Mencermati tren IPO bank syariah



KONTAN.CO.ID -  JAKARTA. Tahun ini, sedikitnya ada dua bank syariah yang berminat mencatatkan diri di Bursa Efek Indonesia (BEI) atau initial public offering (IPO). Mereka adalah PT Bank BRI Syariah Tbk dan PT Bank Tabungan Pensiun Nasional Syariah (BTPN Syariah).

Hari ini (5/4), BRI Syariah usai menggelar due dilligence meeting.

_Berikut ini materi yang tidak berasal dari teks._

-- ==== Sys2Proof/Machine/Owners.lean ====
section
/-! DEFINITION. What the owning units do when a side or cartridge becomes unavailable to its items (R22, R39, R53, R64,
R105, R162), and where a burst's outcome goes (R64, R82). -/

namespace Sys2Proof.Machine

/-! ### Items that end UNAVAILABLE -/

/-- The owning unit ends an item with UNAVAILABLE. -/
def endUnavailable (s : State) (i : Item) : State :=
  match i.kind with
  | .fetch =>
    match s.fetches.find? fun f => f.item == some i.id with
    | some f => fetchUnavailable s f.seq
    | none => s
  | .copy =>
    match s.orders.find? fun o => o.item == some i.id with
    | some o => closeOrder s o.number .unavailable .unavailable
    | none => s
  | .file =>
    match i.filing with
    | some r => failFiling s r .unavailable
    | none => s
  | .inspect => s

/-- Ends the work on a side; FILE items go the way `file` gives. -/
def endSideWork (s : State) (n : Nat) (file : State → Item → State) : State :=
  (s.work.filter fun i => i.side == some n && !i.ended).foldl
    (fun s i => if i.kind = .file then file s i else endUnavailable s i) s

/-- A cartridge becomes stuck or MISSING: the work on both its sides ends (R39, R64). -/
def endCartWork (s : State) (c : Nat) : State :=
  endSideWork (endSideWork s (sideOf c .a) endUnavailable) (sideOf c .b) endUnavailable

/-- The label check failed on a side: FILE items on an OPEN side wait for the next check, other items end (R53, R92). -/
def endLabelFailedWork (s : State) (n : Nat) : State :=
  endSideWork s n fun s i =>
    if (s.side n).state = .opened then
      match i.filing with
      | some r => returnItem (openSideLost s r) i.id
      | none => s
    else endUnavailable s i

/-! ### A side change under an item that holds a drive (R86) -/

/-- A drive is given to an item (R83, R85): on its own face the chain count rises. -/
def giveDrive (s : State) (id d : Nat) : State :=
  let onFace := (s.findItem id).any fun i => i.side.isSome && (s.drive d).side == i.side
  let s := s.modItem id fun i => { i with state := .assigned, drive := some d }
  if onFace then
    s.modDrive d fun x => { x with chain := if x.chain ≤ s.params.chainLimit then x.chain + 1 else x.chain, chainAsk := false }
  else s.modDrive d fun x => { x with chainAsk := false }

/-- The item on drive `d` has another target side: it goes on, moves, keeps the drive for another face, or waits (R86, log
36). -/
def takeNewSide (s : State) (id d : Nat) : State :=
  match s.findItem id with
  | none => s
  | some i =>
    match i.side with
    | none => returnItem s id
    | some n =>
      if (s.drive d).service ≠ .inService then returnItem s id
      else if (s.drive d).side = some n then s.modItem id fun x => { x with state := .assigned }
      else
        match cartDrive { s with work := s.work.filter fun x => x.id != id } (sideCart n) with
        | some e =>
          if e = d then (dropItemTransfers s id).modItem id fun x => { x with state := .assigned }
          else if driveAvailable s e then giveDrive (returnItem s id) id e
          else returnItem s id
        | none => (dropItemTransfers s id).modItem id fun x => { x with state := .assigned }

/-- The open-side check made anew for an item that holds drive `d` (R17, R86, R115). -/
def recheckOn (s : State) (ref : Word32) (id d : Nat) : State :=
  match s.findFiling ref with
  | some f => takeNewSide (openSideCheck s f) id d
  | none => s

/-- A filing whose chosen side is lost checks anew: at once where its item holds a drive, else when it is next considered
(R17). -/
def recheckChosen (s : State) (ref : Word32) : State :=
  let s := loseChosen s ref
  match (s.findFiling ref).bind Filing.item with
  | none => s
  | some id =>
    match (s.findItem id).bind Item.drive with
    | some d => recheckOn s ref id d
    | none => s

/-! ### Burst outcomes -/

def moreIf (r : State × Bool) : State × BurstResult := (r.1, if r.2 then .same else .nothing)

/-- A read burst's outcome goes to the item's owner (R82). -/
def readBurstEnd (s : State) (i : Item) (b : ReadBurst) : State × BurstResult :=
  match i.kind with
  | .fetch => moreIf (fetchBurstEnd s i.id b)
  | .copy => moreIf (copyBurstEnd s i.id b)
  | .file | .inspect => (dropClaim s b.claim, .nothing)

/-- A read burst ended by a drive fault (R64). -/
def readBurstFault (s : State) (i : Item) (b : ReadBurst) : State :=
  match i.kind with
  | .fetch => fetchBurstFault s i.id b
  | .copy => copyBurstFault s i.id b
  | .file | .inspect => dropClaim s b.claim

def Task.isRead : Task → Bool
  | .readBurst _ => true
  | _ => false

/-- A burst's outcome marked discarded: a read burst frees its blocks (R78); a write burst of a filing that has gone leaves
its blocks dead. -/
def discardBurst (s : State) (t : Task) : State :=
  match t with
  | .readBurst b => dropClaim s b.claim
  | _ => s

/-- The item ends at its burst's end, and its owner no longer names it (R75, R82). -/
def finishItem (s : State) (id : Nat) : State :=
  let s := removeItem s id
  { s with
    fetches := s.fetches.map fun f => if f.item = some id then { f with item := none } else f
    orders := s.orders.map fun o => if o.item = some id then { o with item := none } else o }

/-- The urgent wait to which the item on drive `d` yields (R88). -/
def yieldsTo (s : State) (i : Item) (d : Nat) : Option Item :=
  if i.cls ≠ .urgent ∧ i.yields < i.limit then urgentWait s d else none

/-- More to do on the same side (R82, R91, R92): the preemption test, then the park, then the next burst. -/
def goOnSame (s : State) (i : Item) (d : Nat) : State :=
  if (s.drive d).service ≠ .inService then returnItem s i.id
  else
    match yieldsTo s i d with
    | some u => giveDrive (yieldItem s i.id) u.id d
    | none =>
      if i.kind = .copy ∧ (itemOrder s i.id).any (fun o => copyParks s o i.id) then parkItem s i.id
      else s.modItem i.id fun x => { x with state := .assigned }

/-- More to do on another side (R82, R86, R88). -/
def goOnOther (s : State) (i : Item) (d : Nat) : State :=
  match yieldsTo s i d with
  | some u => if (s.drive d).service = .inService then giveDrive (yieldItem s i.id) u.id d else takeNewSide s i.id d
  | none => takeNewSide s i.id d

/-- The scheduler's decision at a burst's end (R82). -/
def decide_ (s : State) (id d : Nat) (r : BurstResult) : State :=
  match s.findItem id with
  | none => s
  | some i =>
    if i.ended then finishItem s id
    else
      match r with
      | .nothing => finishItem s id
      | .same => goOnSame s i d
      | .other => goOnOther s i d

/-- A burst on drive `d` has ended with an outcome computed by `outcome`, discarded where its item has been ended (R60,
R75). -/
def endBurst (s : State) (d id : Nat) (t : Task) (outcome : State → Item → State × BurstResult) : State :=
  let s := s.modDrive d fun x =>
    { x with state := .ready, task := .idle, op := none, lastUse := s.elapsed, readySince := s.elapsed, idleOn := true }
  match s.findItem id with
  | none => discardBurst s t
  | some i =>
    if i.ended ∧ t.isRead then
      finishItem (discardBurst s t) id
    else
      let r := outcome s i
      decide_ r.1 id d r.2

end Sys2Proof.Machine
end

Dari pertemuan tersebut, perusahaan akan menawarkan saham pada rentang Rp 505- Rp 650. Rencananya perusahaan akan melepas sekitar 2.623.350.600 saham atau sekitar 27% dari seluruh modal ditempatkan dan disetor BRI Syariah setelah IPO. Artinya, perusahaan ini mengincari dana IPO berkisar Rp 1,32 triliun sampai Rp 1,70 triliun.

Sedangkan BTPN Syariah siap menggelar IPO dengan rencana penerbitan 770.370.000 saham baru atau sekitar 10% dari modal ditempatkan dan disetor. Perusahaan ini menetapkan perkiraan harga IPO sebesar Rp 900 - Rp 980 per saham. Lewat aksi ini, BTPN Syariah mengincar dana sebesar Rp 693,33 miliar sampai Rp 754,96 miliar.

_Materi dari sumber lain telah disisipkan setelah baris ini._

-- ==== Sys2Proof/Machine/MaintenanceRequests.lean ====
section
/-! DEFINITION. The request frames of the maintenance class (R194). -/

namespace Sys2Proof.Machine

/-- SET_PARAMS (R195). -/
def execSetParams (h : Hdr) (body : List Byte) (s : State) : Host.Outcome State Fault Refusal :=
  .next (arriveKind s .setParams h body)

/-- STATION_SET (R193). -/
def execStationSet (h : Hdr) (body : List Byte) (s : State) : Host.Outcome State Fault Refusal :=
  .next (arriveKind s .stationSet h body)

/-- SET_CLOCK (R180). -/
def execSetClock (h : Hdr) (body : List Byte) (s : State) : Host.Outcome State Fault Refusal :=
  .next (arriveKind s .setClock h body)

/-- FEE_SET (R165). -/
def execFeeSet (h : Hdr) (body : List Byte) (s : State) : Host.Outcome State Fault Refusal :=
  .next (arriveKind s .feeSet h body)

/-- ACCOUNT_OPEN (R171). -/
def execAccountOpen (h : Hdr) (body : List Byte) (s : State) : Host.Outcome State Fault Refusal :=
  .next (arriveKind s .accountOpen h body)

/-- ACCOUNT_LIMIT (R172). -/
def execAccountLimit (h : Hdr) (body : List Byte) (s : State) : Host.Outcome State Fault Refusal :=
  .next (arriveKind s .accountLimit h body)

/-- ACCOUNT_DEPOSIT (R173). -/
def execAccountDeposit (h : Hdr) (body : List Byte) (s : State) : Host.Outcome State Fault Refusal :=
  .next (arriveKind s .accountDeposit h body)

/-- ACCOUNT_WITHDRAW (R173). -/
def execAccountWithdraw (h : Hdr) (body : List Byte) (s : State) : Host.Outcome State Fault Refusal :=
  .next (arriveKind s .accountWithdraw h body)

/-- ACCOUNT_SUSPEND (R171). -/
def execAccountSuspend (h : Hdr) (body : List Byte) (s : State) : Host.Outcome State Fault Refusal :=
  .next (arriveKind s .accountSuspend h body)

/-- ACCOUNT_RESUME (R171). -/
def execAccountResume (h : Hdr) (body : List Byte) (s : State) : Host.Outcome State Fault Refusal :=
  .next (arriveKind s .accountResume h body)

/-- ACCOUNT_CLOSE (R171). -/
def execAccountClose (h : Hdr) (body : List Byte) (s : State) : Host.Outcome State Fault Refusal :=
  .next (arriveKind s .accountClose h body)

/-- TALLY_QUERY (R176). -/
def execTallyQuery (h : Hdr) (body : List Byte) (s : State) : Host.Outcome State Fault Refusal :=
  .next (arriveKind s .tallyQuery h body)

/-- DAY_OPEN (R174). -/
def execDayOpen (h : Hdr) (body : List Byte) (s : State) : Host.Outcome State Fault Refusal :=
  .next (arriveKind s .dayOpen h body)

/-- DAY_CLOSE (R175). -/
def execDayClose (h : Hdr) (body : List Byte) (s : State) : Host.Outcome State Fault Refusal :=
  .next (arriveKind s .dayClose h body)

/-- DRIVE_SERVICE, the row of direction OUT (R61; log 10). -/
def execDriveServiceOut (h : Hdr) (body : List Byte) (s : State) : Host.Outcome State Fault Refusal :=
  .next (arriveKind s .driveService h body)

/-- DRIVE_SERVICE, the row of direction IN (R62; log 10). -/
def execDriveServiceIn (h : Hdr) (body : List Byte) (s : State) : Host.Outcome State Fault Refusal :=
  .next (arriveKind s .driveService h body)

/-- PICKER_RESET (R39). -/
def execPickerReset (h : Hdr) (body : List Byte) (s : State) : Host.Outcome State Fault Refusal :=
  .next (arriveKind s .pickerReset h body)

/-- SLOT_DISABLE (R29). -/
def execSlotDisable (h : Hdr) (body : List Byte) (s : State) : Host.Outcome State Fault Refusal :=
  .next (arriveKind s .slotDisable h body)

/-- SLOT_ENABLE (R29). -/
def execSlotEnable (h : Hdr) (body : List Byte) (s : State) : Host.Outcome State Fault Refusal :=
  .next (arriveKind s .slotEnable h body)

/-- EXPORT (R44). -/
def execExportCart (h : Hdr) (body : List Byte) (s : State) : Host.Outcome State Fault Refusal :=
  .next (arriveKind s .exportCart h body)

/-- FORGET (R46). -/
def execForget (h : Hdr) (body : List Byte) (s : State) : Host.Outcome State Fault Refusal :=
  .next (arriveKind s .forget h body)

/-- CLOSE_SIDE (R21). -/
def execCloseSide (h : Hdr) (body : List Byte) (s : State) : Host.Outcome State Fault Refusal :=
  .next (arriveKind s .closeSide h body)

/-- MARK_FAULTY (R22). -/
def execMarkFaulty (h : Hdr) (body : List Byte) (s : State) : Host.Outcome State Fault Refusal :=
  .next (arriveKind s .markFaulty h body)

/-- REST (R184). -/
def execRest (h : Hdr) (body : List Byte) (s : State) : Host.Outcome State Fault Refusal :=
  .next (arriveKind s .rest h body)

/-- NIGHT (R186). -/
def execNight (h : Hdr) (body : List Byte) (s : State) : Host.Outcome State Fault Refusal :=
  .next (arriveKind s .night h body)

/-- WAKE (R188). -/
def execWake (h : Hdr) (body : List Byte) (s : State) : Host.Outcome State Fault Refusal :=
  .next (arriveKind s .wake h body)

/-- RESTART (R189). -/
def execRestart (h : Hdr) (body : List Byte) (s : State) : Host.Outcome State Fault Refusal :=
  .next (arriveKind s .restart h body)

end Sys2Proof.Machine
end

Sebelumnya di pasar, sudah ada PT Bank Panin Dubai Syariah Tbk (PNBS) yang melantai pada 15 Januari 2014. PNBS melepas saham IPO kala itu pada harga Rp 100. Pada tahun 2017, emiten ini mencatat kerugian Rp 968 miliar. Kerugian ini berbanding terbalik dengan laba bersih yang dicatat Rp 20 miliar sepanjang 2016.

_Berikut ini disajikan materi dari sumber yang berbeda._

/-- A transfer that completes: the source's occupant becomes none, the destination's what was carried, and the transfer leaves the
queue, with every other that was to take the cartridge from there but its EXPORT_PUT. A MOUNT or IMPORT_TAKE has its drive load and
spin the disc; out of a STOPPED drive the drive becomes EMPTY; an EXPORT_PUT makes its record WITHDRAWN with no home slot and no
transfer left, and reports EXPORTED with the tag and station of its EXPORT; a REJECT leaves its mail slot LOADED_OUT (R35, R44, R52,
R57). -/
def Sys2Proof.TransferMovesTheCartridge : Prop :=
  ∀ (s : State) (t : Transfer), TablesSized s →
    (∀ src dst, let u := completeXfer s t src dst
      ∀ x ∈ u.picker.queue ++ u.picker.deferred, x.id ≠ t.id ∧ (x.src = src → x.kind = .exportPut)) ∧
    (∀ n d, 1 ≤ n → n ≤ 120 → 1 ≤ d → d ≤ 4 → t.kind = .mount → (s.drive d).state = .empty →
      let u := completeXfer s t (.slot n) (.drive d)
      (u.slot n) = ⟨.empty, (s.slot n).disabled⟩ ∧ (u.drive d).occ = carried s t (.slot n) ∧
        (u.drive d).face = some t.face ∧
        (u.drive d).state = .spinningUp ∧ (u.drive d).task = .spinUp ∧
        u.bay.queue = s.bay.queue ++ [⟨d + 1, .load, .plain⟩, ⟨d + 1, .spinUp, .plain⟩]) ∧
    (∀ m d, m = 1 ∨ m = 2 → 1 ≤ d → d ≤ 4 → t.kind = .importTake → (s.drive d).state = .empty →
      let u := completeXfer s t (.mail m) (.drive d)
      (u.mail m).state = .empty ∧ (u.mail m).occ = .empty ∧ (u.drive d).occ = carried s t (.mail m) ∧
        (u.drive d).fromMail = some m ∧ (u.drive d).state = .spinningUp) ∧
    (∀ n d, 1 ≤ n → n ≤ 120 → 1 ≤ d → d ≤ 4 → t.kind = .dismount ∨ t.kind = .ret → (s.drive d).state = .stopped →
      (s.drive d).service = .inService → let u := completeXfer s t (.drive d) (.slot n)
      u.slot n = ⟨carried s t (.drive d), (s.slot n).disabled⟩ ∧ (u.drive d).occ = .empty ∧ (u.drive d).face = none ∧
        (u.drive d).dir = [] ∧ (u.drive d).ejected = false ∧ (u.drive d).state = .empty) ∧
    (∀ n m c k, 1 ≤ n → n ≤ 120 → m = 1 ∨ m = 2 → 1 ≤ c → c ≤ 160 → t.kind = .exportPut →
      (s.slot n).occ = .record c → s.cart c = some k → let u := completeXfer s t (.slot n) (.mail m)
      u.cart c = some { k with state := .withdrawn, home := none } ∧ (u.slot n).occ = .empty ∧
        (u.mail m).state = .loadedOut ∧ (u.mail m).occ = .unrecorded ∧ (∀ e ∈ u.picker.exportPending, e.cart ≠ c) ∧
        (∀ x ∈ u.picker.queue ++ u.picker.deferred, x.cart ≠ some c) ∧
        (∀ i ∈ u.labelFailed, sideCart i ≠ c) ∧
        (noticeCount s < 31 → (.notice ⟨.exported, (s.picker.exportPending.find? fun x => x.cart == c).map fun x =>
          (x.tag, x.station), be 4 k.label ++ optNum 1 k.home ++ be 1 m⟩ : ControlFrame) ∈ u.control)) ∧
    ∀ n m, 1 ≤ n → n ≤ 120 → m = 1 ∨ m = 2 → t.kind = .reject → let u := completeXfer s t (.slot n) (.mail m)
      (u.slot n).occ = .empty ∧ (u.mail m).state = .loadedOut ∧ (u.mail m).occ = .unrecorded

/-- Transfers that complete. -/
def Obligations.TransferCompletes : Prop := CarriedIsTheOccupant ∧ TransferMovesTheCartridge

/-- A change of a mail slot's state or flags is reported by DOOR (R30). -/
def Sys2Proof.DoorChangesAreReported : Prop :=
  ∀ (s : State) (m : Nat) (f : Mail → Mail), let x := s.mail m; let y := f x
    (x.state = y.state ∧ x.locked = y.locked ∧ x.faulty = y.faulty → modMail s m f = s.setMail m y) ∧
    (x.state ≠ y.state ∨ x.locked ≠ y.locked ∨ x.faulty ≠ y.faulty → modMail s m f =
      notify (s.setMail m y) .door none (be 1 m ++ be 1 y.state.code ++ flag y.locked ++ flag y.faulty))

Teuku Hendry Andrean, Research Manager Shinhan Sekuritas Indonesia menyatakan secara umum BRI Syariah bisa jadi cukup menarik karena membawa nama besar BRI. Namun menurutnya, persoalan yang terjadi pada bank-bank syariah yakni adanya non performing loan (NPL) atau non performing financing (NPF) yang tinggi.

“Ini mungkin akan menjadi pertimbangan investor untuk melakukan investasi jangka panjang,” kata Teuku kepada KONTAN, Kamis (5/4).

Untuk itu, kepada perusahaan yang ingin IPO, khususnya BRI Syariah dia melihat cenderung untuk jangka pendek. Sampai perusahaan tersebut bisa menurunkan tren kenaikan NPF selama tiga tahun terakhir. “BRI Syariah punya posisi tawar yang lebih bagus dibanding BTPN Syariah yang sama-sama mau IPO,” tambahnya.

BRI Syariah sendiri berencana menggunakan 80% dana IPO untuk meningkatkan penyaluran pembiayaan syariah. Selanjutnya sekitar 12,5% untuk pengembangan sistem teknologi informasi, dan 7,5% untuk pengembangan jariangan kantor cabang dari Sumatera sampai Papua.

Besarnya alokasi untuk penyaluran pembiayaan, mengindikasikan adanya upaya ekspansi BRI Syariah pada pembiayaan. “Kami harapkan ekspansi pembiayaan ke industri memang prospektif sehingga tidak menambah tingkat NPF yang masih dalam level cukup tinggi,” tambahnya.

Selain NPL, pelaku pasar juga dianjurkan untuk memperhatikan price to book value (PBV) bank tersebut. PBV yang lebih murah, tentu akan lebih menarik. “Kalau rata-rata PBV industri perbankan sekarang 1,66 kali. Sepertinya BRI Syariah tidak jauh dari situ,” imbuhnya.

Teuku berpendapat, prospek perbankan syariah seharusnya positif. Hal ini mengingat umat muslim di Indonesia termasuk terbesar di dunia. Hanya saja, menurutnya masih banyak yang belum mengetahui ekonomi atau perbankan syariah. “Kurangnya sosialisasi soal ekonomi syariah, membuat tantangan industri masih besar,” lanjutnya.

Dia melanjutkan, masih besarnya kredit macet yang terjadi pada perbankan syariah bisa dipengaruhi oleh kurangnya sosialisasi tentang ekonomi syariah di masyarakat. “Bisa jadi juga karena industrinya,” tambahnya.